Thank you Deb..He does look good doesn't he..I am so lucky to have Indi he is so healthy haven't had to take him to the vet for any health worries.. He goes to be wormed in October. Glad that you liked his photos Deb..


----------



## Heletia

He is so very handsome!


----------



## AnimalKaperz

I like the one of him peering into the camera sideways too. Full of character! He's a stunning budgie!


----------



## LynandIndigo

Heletia said:


> He is so very handsome!


Thank you Helen. 



AnimalKaperz said:


> I like the one of him peering into the camera sideways too. Full of character! He's a stunning budgie!


Thank you Lynda. So glad you liked Indigos photos...


----------



## svetlak

Lyn, all of Indi's sides are his best sides He is beyond beautiful!

What an adorable feather ball!


----------



## LynandIndigo

svetlak said:


> Lyn, all of Indi's sides are his best sides He is beyond beautiful!
> 
> What an adorable feather ball!


Thank you Svetlak glad you liked Indigos photos yes he is beautiful which ever way he stands.
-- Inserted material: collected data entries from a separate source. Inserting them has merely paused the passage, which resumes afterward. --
/-! ### Access bits and heat (R374 to R377) -/

/-- One sampling event of a core at a page; the heat counted is that of a page of this device (R375). -/
def State.heatEvent (s : State) (tr : Tr) : State :=
  if !(s.dev.heatcfg.getLsbD 16) then s
  else
    let cd := s.core.heatCd - 1
    if cd ≠ 0 then { s with core := { s.core with heatCd := cd } }
    else
      let h := (s.dev.heatcfg.extractLsb' 0 4).toNat
      let g := s.core.heatS
      let b := g.getLsbD 15 ^^ g.getLsbD 14 ^^ g.getLsbD 12 ^^ g.getLsbD 3
      let g := (g <<< 1) ||| (if b then 1 else 0)
      let d := if tr.here s.dev.num && (s.dev.rmLook tr.dpa).isSome then
          s.dev.rmSet tr.dpa 88 8 (Nat.min (rmHeat (s.dev.rmEnt tr.dpa) + 1) 255) else s.dev
      { s with core := { s.core with heatS := g, heatCd := 2 ^ h - 2 ^ (h - 3) + g.toNat % 2 ^ (h - 2) }, dev := d }

/-- The device after an access to a line: a home slice caches a line of host memory under CXL.cache (R342). -/
def Dev.cacheHost (d : Dev) (tr : Tr) : Dev :=
  let port := spaceOf tr.loc - 64
  if pteCache tr.pte == 2 && (spaceOf tr.loc == 64 || spaceOf tr.loc == 65) && !d.cfg (3212 + port) && !d.hostCache.contains (tr.loc / 128) then
    { d with hostCache := tr.loc / 128 :: d.hostCache }
  else d

/-- The state after an access reached a page: ACC of a page of this device set, and one sampling event where the leaf asks for it
(R374, R377). -/
def State.touch (s : State) (tr : Tr) (sample : Bool) : State :=
  if tr.spad || tr.raw then s
  else
    let s := { s with dev := s.dev.cacheHost tr }
    let s := if tr.here s.dev.num && (s.dev.rmLook tr.dpa).isSome then { s with dev := s.dev.rmSet tr.dpa 87 1 1 } else s
    if sample && pteHse tr.pte then s.heatEvent tr else s

/-! ### Lines as an access sees them -/

/-- A fault of the acting strand at an address. -/
def faultAt {α : Type} (kind : BitVec 8) (va : Word) (f : Flt) : M α := do
  let s ← get
  stop (.fault (s.mkFault f.cls f.code (if f.walk then 6 else kind) va f.dpa f.info))

/-- Translation for an access of the acting strand or of an engine (R310, R311); a tag-class fault names the element `ix` (Table 17.6). -/
def translateAt (v : Via) (n : Need) (ix : Nat) (va : Word) : M Tr := do
  let s ← get
  match s.dev.translate v n va with
  | .error f => faultAt n.kind va (if f.cls = 2 then { f with info := ix } else f)
  | .ok none => stop .wait
  | .ok (some (tr, d)) =>
    set { s with dev := d }
    return tr

/-- Translation for an access whose faults name element 0. -/
abbrev translate (v : Via) (n : Need) (va : Word) : M Tr := translateAt v n 0 va

/-- Whether a line is owned by some Shuttle as the destination of a copy in flight (R260). -/
def Core.owns (c : Core) (loc : Nat) : Bool :=
  c.copies.any fun k => k.lines.any fun l => l.own == some (loc / 128)

/-- Whether any core's Shuttle owns a line, or a copy that is saved with its gang does until it has landed after the restore (R236,
R260). -/
def State.owned (s : State) (loc : Nat) : Bool :=
  s.core.owns loc || s.dev.cores.any (·.owns loc) || s.dev.saved.any fun g => !g.out && g.body.owns loc

/-- Whether a write-back of a core has to wait: a Shuttle owns the home line, or that of one which the core sent earlier to the same home
(R260, R339). -/
def State.sendWaitsOf (s : State) (core loc : Nat) : Bool :=
  s.owned loc || s.dev.clasps.any fun h => h.wbs.any fun w => w.toward core loc && s.owned (w.copy.loc * 128)

/-- The same for the acting core. -/
def State.sendWaits (s : State) (loc : Nat) : Bool := s.sendWaitsOf s.core.num loc

/-- Whether writing back some far copies of the acting core has to wait, those on their way among them. -/
def State.backWaits (s : State) (p : FarCopy → Bool) : Bool :=
  (s.core.far.any fun f => p f && f.dirty != 0 && s.sendWaits (f.loc * 128)) ||
    s.dev.clasps.any fun h => h.wbs.any fun w => w.core == s.core.num && p w.copy && s.sendWaits (w.copy.loc * 128)

/-- Whether a line's compressed block has an outstanding fault (R370). -/
def State.blockWaits (s : State) (tr : Tr) : Bool :=
  !tr.spad && pteCmpr tr.pte && s.dev.handles.any fun h => h.frec.cls == 4 && h.frec.dpa.toNat / 4096 == tr.dpa / 4096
I love him so much...


----------



## Budgiekeet

He just cant get any better looking . I like him all wet . You are getting really good with your new camera.


----------



## LynandIndigo

Budgiekeet said:


> He just cant get any better looking . I like him all wet . You are getting really good with your new camera.


Thank you Rick yes I am still practicing with my camera learn something every day with it. I am glad you liked Indis photos..he loves the camera...


----------



## CuteLittleBirdies

*Indi, you are looking adorable as always! Momma Lyn sure does take good care of you! :clap:*


----------



## BirdCrazyJill

*He is such a handsome guy!! *


----------



## LynandIndigo

CuteLittleBirdies said:


> *Indi, you are looking adorable as always! Momma Lyn sure does take good care of you! :clap:*


Thank you Lindsey.. Indi is in the lounge room enjoying the sun in front of the window.. It is cold outside with a cool breeze blowing to take Indi out in his cage will wait till a nice day... Glad you liked Indis photos Lindsey...



BirdCrazyJill said:


> *He is such a handsome guy!! *


Thank you Jill..


----------



## SkyBluesMommy

Indi is definitely the king of the castle! Always a joy to see his adorable face.


----------



## LynandIndigo

SkyBluesMommy said:


> Indi is definitely the king of the castle! Always a joy to see his adorable face.


Thank you Julie. Glad you like them ill be posting some more photo's soon took some more today.


----------